Task prompt
From the data below, set down exactly the lines between the one holding "x0 : Int := 0" and the one holding "let c := fun", inclusive, and no others.

Collected data entries:
-- ==== Sys2Proof/Machine/Pixels.lean ====
section
/-! DEFINITION. The arithmetic of the pixel chain (R200 to R222): binary32 operations, matrices, grades, transfer
functions, LUTs, the scaler's kernels and the output encodings. Every operation is the exact one, rounded to binary32. -/

namespace Sys2Proof.Machine

/-! ## Numbers (R200) -/

/-- The largest binary32 number. -/
def fMax : Rat := (((2 ^ 24 - 1) * 2 ^ 104 : Nat) : Rat)

/-- A result rounded to binary32, an infinite one replaced. -/
def fr (x : Rat) : Rat := max (-fMax) (min fMax (round32 x))

def fadd (a b : Rat) : Rat := fr (a + b)
def fsub (a b : Rat) : Rat := fr (a - b)
def fmul (a b : Rat) : Rat := fr (a * b)

/-- A quotient; x ÷ 0 is infinite and so replaced, and 0 ÷ 0 is no number and so 0. -/
def fdiv (a b : Rat) : Rat := if b = 0 then (if a = 0 then 0 else if a > 0 then fMax else -fMax) else fr (a / b)

/-- The sum of a list from the left. -/
def fsum (l : List Rat) : Rat := match l with
  | [] => 0
  | x :: xs => xs.foldl fadd x

/-- x^y; of a negative x it is no number and so 0. -/
def fpow (x y : Rat) : Rat := if x ≤ 0 then 0 else fr (realPow x y)
/-- log2 x, for x > 0. -/
def flog2 (x : Rat) : Rat := fr (realLog2 x)
/-- 2^x. -/
def fexp2 (x : Rat) : Rat := fr (realExp2 x)
/-- ln x, for x > 0. -/
def fln (x : Rat) : Rat := fr (realLn x)
/-- e^x. -/
def fexp (x : Rat) : Rat := fr (realExp x)
/-- The square root, for x ≥ 0. -/
def fsqrt (x : Rat) : Rat := fr (realSqrt x)

/-- A stored fp32 value. -/
def fp (v : Nat) : Rat := (f32 v).getD 0

/-- A stored fp16 value. -/
def hp (v : Nat) : Rat := (f16 v).getD 0

/-- round(x) = floor(x + 0.5) of this chapter. -/
def roundUpHalf (x : Rat) : Int := (x + 1 / 2).floor

/-- A number held between two bounds. -/
def clampRat (x lo hi : Rat) : Rat := max lo (min hi x)

/-! ## Pixels and regions -/

/-- A pixel of three components and a fourth, the clip mask or alpha. -/
structure Pixel where
  r : Rat := 0
  g : Rat := 0
  b : Rat := 0
  a : Rat := 0
  deriving DecidableEq, Repr, Inhabited

/-- The same function on the three colour components. -/
def Pixel.map (f : Rat → Rat) (p : Pixel) : Pixel := { p with r := f p.r, g := f p.g, b := f p.b }

/-- A rectangle of values whose top-left corner stands at (x0, y0) of the image. -/
structure Region (α : Type) where
  x0 : Int := 0
  y0 : Int := 0
  rows : List (List α) := []

/-- A region of a width and height from a function of image coordinates. -/
def Region.make {α : Type} (x0 y0 : Int) (w h : Nat) (f : Int → Int → α) : Region α :=
  { x0, y0, rows := (List.range h).map fun j => (List.range w).map fun i => f (x0 + i) (y0 + j) }

/-- The width of a region. -/
def Region.width {α : Type} (g : Region α) : Nat := (g.rows.headD []).length

/-- A coordinate brought inside a range by whole periods, the nearest of its phase (R202). -/
def nearPhase (x lo : Int) (n per : Nat) : Int :=
  if x < lo then x + (lo - x + per - 1) / per * per
  else if x > lo + n - 1 then x - (x - (lo + n - 1) + per - 1) / per * per
  else x

/-- The value at an image coordinate, or at the nearest one of the same phase inside the region (R202). -/
def Region.near {α : Type} [Inhabited α] (g : Region α) (px py : Nat) (x y : Int) : α :=
  let xi := (nearPhase x g.x0 g.width (max 1 px) - g.x0).toNat
  let yi := (nearPhase y g.y0 g.rows.length (max 1 py) - g.y0).toNat
  (g.rows.getD yi []).getD xi default

/-- A coordinate outside an image of `n` sites, mirrored about the edge in whole periods, so that it keeps its phase
(R27). -/
def mirror (x : Int) (n per : Nat) : Nat :=
  let p : Int := max 1 per
  let blocks : Int := max 1 ((n : Int) / p)
  let k := x / p
  let m := if k < 0 then -1 - k else if x ≥ n then 2 * blocks - 1 - k else k
  (clampInt (m * p + (x - k * p)) 0 ((n : Int) - 1)).toNat

/-! ## Matrices (R204 to R207) -/

/-- Row `i` of a 3 × 4 matrix applied to a pixel. -/
def Matrix.row (m : Matrix) (i : Nat) (p : Pixel) : Rat :=
  let c := fun k => fp (m.coeffs.getD (4 * i + k) 0)
  fadd (fadd (fadd (fadd (fmul (c 0) p.r) (fmul (c 1) p.g)) (fmul (c 2) p.b)) (fmul (c 3) p.a)) (fp (m.offset.getD i 0))

/-- out = M × in + o; the fourth input is W for the camera matrix and 0 for the others. -/
def Matrix.apply (m : Matrix) (p : Pixel) : Pixel := { r := m.row 0 p, g := m.row 1 p, b := m.row 2 p, a := p.a }

/-- The xy chromaticities of Table 8.2: red, green, blue, white. -/
def primaries (code : Nat) : List (Rat × Rat) := match code with
  | 1 => [(7347 / 10000, 2653 / 10000), (0, 1), (1 / 10000, -770 / 10000), (32168 / 100000, 33767 / 100000)]
  | 2 => [(713 / 1000, 293 / 1000), (165 / 1000, 830 / 1000), (128 / 1000, 44 / 1000), (32168 / 100000, 33767 / 100000)]
  | 3 => [(640 / 1000, 330 / 1000), (300 / 1000, 600 / 1000), (150 / 1000, 60 / 1000), (3127 / 10000, 3290 / 10000)]
  | 4 => [(708 / 1000, 292 / 1000), (170 / 1000, 797 / 1000), (131 / 1000, 46 / 1000), (3127 / 10000, 3290 / 10000)]
  | _ => [(680 / 1000, 320 / 1000), (265 / 1000, 690 / 1000), (150 / 1000, 60 / 1000), (3127 / 10000, 3290 / 10000)]

/-- An exact 3 × 3 matrix, row-major. -/
abbrev Mat3 := List Rat

def Mat3.at (m : Mat3) (i j : Nat) : Rat := m.getD (3 * i + j) 0
def Mat3.mul (a b : Mat3) : Mat3 :=
  (List.range 9).map fun k => a.at (k / 3) 0 * b.at 0 (k % 3) + a.at (k / 3) 1 * b.at 1 (k % 3) + a.at (k / 3) 2 * b.at 2 (k % 3)
def Mat3.vec (a : Mat3) (v : List Rat) : List Rat :=
  (List.range 3).map fun i => a.at i 0 * v.getD 0 0 + a.at i 1 * v.getD 1 0 + a.at i 2 * v.getD 2 0
def Mat3.diag (v : List Rat) : Mat3 := (List.range 9).map fun k => if k / 3 = k % 3 then v.getD (k % 3) 0 else 0

/-- The cofactor of an entry. -/
def Mat3.cof (m : Mat3) (i j : Nat) : Rat :=
  let a := (i + 1) % 3
  let b := (i + 2) % 3
  let c := (j + 1) % 3
  let e := (j + 2) % 3
  m.at a c * m.at b e - m.at a e * m.at b c

/-- The inverse of a matrix. -/
def Mat3.inv (m : Mat3) : Mat3 :=
  let det := m.at 0 0 * m.cof 0 0 + m.at 0 1 * m.cof 0 1 + m.at 0 2 * m.cof 0 2
  (List.range 9).map fun k => m.cof (k % 3) (k / 3) / det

Task solution
  x0 : Int := 0
  y0 : Int := 0
  rows : List (List α) := []

/-- A region of a width and height from a function of image coordinates. -/
def Region.make {α : Type} (x0 y0 : Int) (w h : Nat) (f : Int → Int → α) : Region α :=
  { x0, y0, rows := (List.range h).map fun j => (List.range w).map fun i => f (x0 + i) (y0 + j) }

/-- The width of a region. -/
def Region.width {α : Type} (g : Region α) : Nat := (g.rows.headD []).length

/-- A coordinate brought inside a range by whole periods, the nearest of its phase (R202). -/
def nearPhase (x lo : Int) (n per : Nat) : Int :=
  if x < lo then x + (lo - x + per - 1) / per * per
  else if x > lo + n - 1 then x - (x - (lo + n - 1) + per - 1) / per * per
  else x

/-- The value at an image coordinate, or at the nearest one of the same phase inside the region (R202). -/
def Region.near {α : Type} [Inhabited α] (g : Region α) (px py : Nat) (x y : Int) : α :=
  let xi := (nearPhase x g.x0 g.width (max 1 px) - g.x0).toNat
  let yi := (nearPhase y g.y0 g.rows.length (max 1 py) - g.y0).toNat
  (g.rows.getD yi []).getD xi default

/-- A coordinate outside an image of `n` sites, mirrored about the edge in whole periods, so that it keeps its phase
(R27). -/
def mirror (x : Int) (n per : Nat) : Nat :=
  let p : Int := max 1 per
  let blocks : Int := max 1 ((n : Int) / p)
  let k := x / p
  let m := if k < 0 then -1 - k else if x ≥ n then 2 * blocks - 1 - k else k
  (clampInt (m * p + (x - k * p)) 0 ((n : Int) - 1)).toNat

/-! ## Matrices (R204 to R207) -/

/-- Row `i` of a 3 × 4 matrix applied to a pixel. -/
def Matrix.row (m : Matrix) (i : Nat) (p : Pixel) : Rat :=
  let c := fun k => fp (m.coeffs.getD (4 * i + k) 0)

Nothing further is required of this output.